● YOUR INSTRUCTIONS
A single number is the answer: the count of lines in the listing below that contain "answers".

● SOURCE MATERIAL
········

/-- A read answers exactly when the text covers every byte of it, and then those bytes in order. -/
theorem memRead_ok {m : Memory} :
    ∀ {n a : Nat} {bs : List Byte}, memRead m a n = .ok bs →
      bs.length = n ∧ ∀ k, (h : k < bs.length) → readByte m (a + k) = some bs[k] := by
  intro n
  induction n with
  | zero => intro a bs h; simp only [memRead, Except.ok.injEq] at h; subst h; simp
  | succ n ih =>
    intro a bs h
    simp only [memRead] at h
    split at h
    · cases h
    · rename_i b hb
      split at h
      · rename_i tl htl
        cases h
        obtain ⟨hl, hr⟩ := ih htl
        refine ⟨by simp [hl], fun k hk => ?_⟩
        cases k with
        | zero => simpa using hb
        | succ k =>
          have := hr k (by simpa using hk)
          simpa [Nat.add_assoc, Nat.add_comm 1 k] using this
      · cases h

/-- A read that fails names an address of it that the text does not cover. -/
theorem memRead_error {m : Memory} :
    ∀ {n a e : Nat}, memRead m a n = .error e → a ≤ e ∧ e < a + n ∧ readByte m e = none := by
  intro n
  induction n with
  | zero => intro a e h; cases h
  | succ n ih =>
    intro a e h
    simp only [memRead] at h
    split at h
    · cases h
      exact ⟨Nat.le_refl _, by omega, ‹_›⟩
    · split at h
      · cases h
      · rename_i e' he
        cases h
        obtain ⟨h1, h2, h3⟩ := ih he
        exact ⟨by omega, by omega, h3⟩

/-- No byte is listed at the text's end or above it. -/
theorem lookupByte_textEnd {m : Memory} : ∀ {e a : Nat}, textEnd m = some e → e ≤ a → lookupByte m a = none := by
  induction m with
  | nil => intros; rfl
  | cons c rest ih =>
    obtain ⟨k, v⟩ := c
    intro e a h ha
    simp only [textEnd] at h
    split at h
    · rename_i hr
      cases h
      cases rest with
      | nil => simp [lookupByte, unlistedByte, show a ≠ k by omega]
      | cons c' rest' =>
        obtain ⟨k', v'⟩ := c'
        simp only [textEnd] at hr
        split at hr <;> cases hr
    · rename_i e' hr
      cases h
      simp only [lookupByte, if_neg (show a ≠ k by omega)]
      exact ih hr (by omega)

/-- The text holds no byte just past its end. -/
theorem readByte_textEnd {m : Memory} {e : Nat} (h : textEnd m = some e) : readByte m e = none := by
  unfold readByte
  split
  · exact lookupByte_textEnd h (Nat.le_refl e)
  · rfl

/-- Listing a byte moves the text's end past it, or leaves it. -/
theorem textEnd_insertByte (m : Memory) (a : Nat) (v : Byte) :
    textEnd (insertByte m a v) = some (max (a + 1) ((textEnd m).getD 0)) := by
  induction m with
  | nil => simp [insertByte, textEnd]
  | cons c rest ih =>
    obtain ⟨k, w⟩ := c
    simp only [insertByte]
    split
    · cases h : textEnd rest <;> simp [textEnd, h]
    · split
      · rename_i e
        subst e
        cases h : textEnd rest with
        | none => simp [textEnd, h]
        | some e => simp only [textEnd, h, Option.getD_some, Option.some.injEq]; omega
      · cases h : textEnd rest <;> simp [textEnd, ih, h] <;> omega

/-- The end of a text placed from an address on is just past the last byte placed, unless the text already went further. -/
theorem textEnd_writeBytes (bs : List Byte) :
    ∀ (m : Memory) {a : Nat}, bs ≠ [] → a + bs.length ≤ addressLimit →
      textEnd (writeBytes m a bs) = some (max (a + bs.length) ((textEnd m).getD 0)) := by
  induction bs with
  | nil => intro m a h; exact absurd rfl h
  | cons x xs ih =>
    intro m a _ hl
    simp only [List.length_cons] at hl ⊢
    have hw : writeByte m a x = insertByte m a x := by rw [writeByte, if_pos (by omega)]
    rw [writeBytes, hw]
    cases xs with
    | nil => simp [writeBytes, textEnd_insertByte]
    | cons y ys =>
      rw [ih _ (by simp) (by omega), textEnd_insertByte]
      simp only [List.length_cons, Option.getD_some, Option.some.injEq]
      omega

/-! ### Sequencing and the UNDEFINED exception -/

@[simp] theorem completeAt_x (s : State) : (completeAt s).x = s.x := rfl
@[simp] theorem completeAt_pc (s : State) : (completeAt s).pc = s.pc + 4#32 := rfl
@[simp] theorem completeAt_nzcv (s : State) : (completeAt s).nzcv = s.nzcv := rfl
@[simp] theorem completeAt_dit (s : State) : (completeAt s).dit = s.dit := rfl
@[simp] theorem completeAt_inItBlock (s : State) : (completeAt s).inItBlock = s.inItBlock := rfl
@[simp] theorem completeAt_iset (s : State) : (completeAt s).iset = s.iset := rfl
@[simp] theorem completeAt_params (s : State) : (completeAt s).params = s.params := rfl
@[simp] theorem completeAt_mem (s : State) : (completeAt s).mem = s.mem := rfl
@[simp] theorem completeAt_completed (s : State) : (completeAt s).completed = true := rfl
@[simp] theorem readReg_completeAt (s : State) (i : Fin 15) : readReg (completeAt s) i = readReg s i := rfl

theorem atRunEnd_iff {s : State} :
    atRunEnd s = true ↔ s.completed = true ∧ textEnd s.mem = some s.pc.toNat := by
  simp [atRunEnd]

theorem advancePc_eq {s : State} (h : s.pc.toNat + 4 < addressLimit) : advancePc s = .next (completeAt s) := by
  simp [advancePc, h]

/-- An advance answers a next state only below the top of the address space, and that state is the completed one. -/
theorem advancePc_next {s t : State} (h : advancePc s = .next t) :
    s.pc.toNat + 4 < addressLimit ∧ t = completeAt s := by
  unfold advancePc at h
  split at h
  · cases h; exact ⟨‹_›, rfl⟩
  · cases h

theorem advancePc_no_fault (s : State) (f : Fault) : advancePc s ≠ .fault f := by
  unfold advancePc; split <;> simp

theorem raiseUndefined_eq (p : Word) (s : State) : raiseUndefined p s = .fault (.undefined s.pc p) := rfl

theorem add_four_toNat {a : Word} (h : a.toNat + 4 < addressLimit) : (a + 4#32).toNat = a.toNat + 4 := by
  unfold addressLimit at h
  rw [BitVec.toNat_add, BitVec.toNat_ofNat]
  omega

/-! ### The operands of the Decode blocks -/

theorem regNum_of_lt {f : RegField} (h : f.toNat < 15) : regNum f = some ⟨f.toNat, h⟩ := by
  simp [regNum, h]

theorem regNum_fifteen : regNum 15#4 = none := by decide

theorem regNum_none {f : RegField} : regNum f = none ↔ f = 15#4 := by
  constructor
  · intro h
    have hf := f.isLt
    unfold regNum at h
    split at h
    · cases h
    · exact BitVec.eq_of_toNat_eq (by simp; omega)
  · rintro rfl; exact regNum_fifteen

theorem regNum_some {f : RegField} {i : Fin 15} : regNum f = some i ↔ f.toNat = i.val := by
  constructor
  · intro h
    unfold regNum at h
    split at h
    · cases h; rfl
    · cases h
  · intro h
    rw [regNum_of_lt (by omega)]
    exact congrArg some (Fin.ext h)

/-- The three numbers exist exactly when no field is 15, and then they are the fields' values. -/
theorem regNums_some {rd rn rm : RegField} {r : RegNums} :
    regNums rd rn rm = some r ↔ rd.toNat = r.d.val ∧ rn.toNat = r.n.val ∧ rm.toNat = r.m.val := by
  rw [← regNum_some, ← regNum_some, ← regNum_some]
  unfold regNums
  constructor
  · intro h
    split at h
    · cases h; exact ⟨‹_›, ‹_›, ‹_›⟩
    · cases h
  · rintro ⟨hd, hn, hm⟩
    simp [hd, hn, hm]

theorem regNums_none {rd rn rm : RegField} :
    regNums rd rn rm = none ↔ rd = 15#4 ∨ rn = 15#4 ∨ rm = 15#4 := by
  rw [← regNum_none, ← regNum_none, ← regNum_none]
  unfold regNums
  cases regNum rd <;> cases regNum rn <;> cases regNum rm <;> simp

@[simp] theorem sizeOfSz_byte : sizeOfSz 0b00#2 = 8 := rfl
@[simp] theorem sizeOfSz_half : sizeOfSz 0b01#2 = 16 := rfl
@[simp] theorem sizeOfSz_word : sizeOfSz 0b10#2 = 32 := rfl
@[simp] theorem sizeOfSz_reserved : sizeOfSz 0b11#2 = 64 := rfl
@[simp] theorem crc32cOfC_fixedC : crc32cOfC fixedC = false := rfl

/-! ### The constrained cases -/

/-- Carrying out a resolution answers a next state in two ways only. -/
theorem resolve_next {α : Type} {r : Resolution α} {p : Word} {s t : State} {n : Result} {k : α → Result}
    (h : resolve r p s n k = .next t) : (∃ a, r = .proceed a ∧ k a = .next t) ∨ (r = .nop ∧ n = .next t) := by
  cases r with
  | proceed a => exact .inl ⟨a, rfl, h⟩
  | undefined => cases h
  | nop => exact .inr ⟨rfl, h⟩
  | refuse q => cases h

/-- Carrying out a resolution faults in three ways only. -/
theorem resolve_fault {α : Type} {r : Resolution α} {p : Word} {s : State} {n : Result} {k : α → Result} {f : Fault}
    (h : resolve r p s n k = .fault f) :
    (∃ a, r = .proceed a ∧ k a = .fault f) ∨ (r = .undefined ∧ f = .undefined s.pc p) ∨ (r = .nop ∧ n = .fault f) := by
  cases r with
  | proceed a => exact .inl ⟨a, rfl, h⟩
  | undefined => cases h; exact .inr (.inl ⟨rfl, rfl⟩)
  | nop => exact .inr (.inr ⟨rfl, h⟩)
  | refuse q => cases h

@[simp] theorem resolve_proceed {α : Type} (a : α) (p : Word) (s : State) (n : Result) (k : α → Result) :
    resolve (.proceed a) p s n k = k a := rfl
@[simp] theorem resolve_undefined {α : Type} (p : Word) (s : State) (n : Result) (k : α → Result) :
    resolve .undefined p s n k = raiseUndefined p s := rfl
@[simp] theorem resolve_nop {α : Type} (p : Word) (s : State) (n : Result) (k : α → Result) :
    resolve .nop p s n k = n := rfl
@[simp] theorem resolve_refuse {α : Type} (q : Refusal) (p : Word) (s : State) (n : Result) (k : α → Result) :
    resolve (.refuse q) p s n k = .refused q := rfl

@[simp] theorem refuseShouldBeZero_zero {o : A1Operands} (k : Result) (h : o.sbz = 0#3) :
    refuseShouldBeZero o k = k := by
  simp [refuseShouldBeZero, h]

@[simp] theorem refuseShouldBeZero_set {o : A1Operands} (k : Result) (h : o.sbz ≠ 0#3) :
    refuseShouldBeZero o k = .refused .shouldBeZeroBitSet := by
  simp [refuseShouldBeZero, h]

/-- What passes the `(0)` bits has none set. -/
theorem refuseShouldBeZero_next {o : A1Operands} {k : Result} {t : State} (h : refuseShouldBeZero o k = .next t) :
    o.sbz = 0#3 ∧ k = .next t := by
  unfold refuseShouldBeZero at h
  split at h
  · exact ⟨‹_›, h⟩
  · cases h

theorem refuseShouldBeZero_fault {o : A1Operands} {k : Result} {f : Fault} (h : refuseShouldBeZero o k = .fault f) :
    o.sbz = 0#3 ∧ k = .fault f := by
  unfold refuseShouldBeZero at h
  split at h
  · exact ⟨‹_›, h⟩
  · cases h

theorem resolveSize_proceed (c : Option Size64Choice) {size : Nat} (h : size ≠ 64) :
    resolveSize c size = .proceed size := by
  simp [resolveSize, h]

@[simp] theorem resolveSize_byte (c : Option Size64Choice) : resolveSize c 8 = .proceed 8 := rfl
@[simp] theorem resolveSize_half (c : Option Size64Choice) : resolveSize c 16 = .proceed 16 := rfl
@[simp] theorem resolveSize_word (c : Option Size64Choice) : resolveSize c 32 = .proceed 32 := rfl
@[simp] theorem resolveSize_absent : resolveSize none 64 = .refuse .unpredictableSize64 := rfl
@[simp] theorem resolveSize_undef : resolveSize (some .undef) 64 = .undefined := rfl
@[simp] theorem resolveSize_nop : resolveSize (some .nop) 64 = .nop := rfl
@[simp] theorem resolveSize_size32 : resolveSize (some .size32) 64 = .proceed 32 := rfl

@[simp] theorem conditionPassed_always (f : NZCV) : conditionPassed alwaysCondition f = some true := by
  simp [conditionPassed]

theorem conditionPassed_other {c : BitVec 4} (f : NZCV) (h : c ≠ alwaysCondition) : conditionPassed c f = none := by
  simp [conditionPassed, h]

@[simp] theorem resolvePassed_some (b : Bool) : resolvePassed (some b) = .proceed b := rfl
@[simp] theorem resolvePassed_none : resolvePassed none = .refuse .conditionTableAbsent := rfl

@[simp] theorem resolveCond_always (ch : Option CondChoice) (f : NZCV) :
    resolveCond ch alwaysCondition f = .proceed true := by
  simp [resolveCond]

theorem resolveCond_absent {c : BitVec 4} (f : NZCV) (h : c ≠ alwaysCondition) :
    resolveCond none c f = .refuse .unpredictableCond := by
  simp [resolveCond, h]

theorem resolveCond_undef {c : BitVec 4} (f : NZCV) (h : c ≠ alwaysCondition) :
    resolveCond (some .undef) c f = .undefined := by
  simp [resolveCond, h]

theorem resolveCond_nop {c : BitVec 4} (f : NZCV) (h : c ≠ alwaysCondition) :
    resolveCond (some .nop) c f = .nop := by
  simp [resolveCond, h]

theorem resolveCond_uncond {c : BitVec 4} (f : NZCV) (h : c ≠ alwaysCondition) :
    resolveCond (some .uncond) c f = .proceed true := by
  simp [resolveCond, h]

theorem resolveCond_cond {c : BitVec 4} (f : NZCV) (h : c ≠ alwaysCondition) :
    resolveCond (some .cond) c f = .refuse .conditionTableAbsent := by
  simp [resolveCond, h, conditionPassed_other f h]

/-- The condition check does not read the flags: no defined condition depends on them (R20). -/
theorem resolveCond_flags (ch : Option CondChoice) (c : BitVec 4) (f g : NZCV) :
    resolveCond ch c f = resolveCond ch c g := rfl

end Sys2Proof.Machine
end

········

● RESPONSE BELOW
3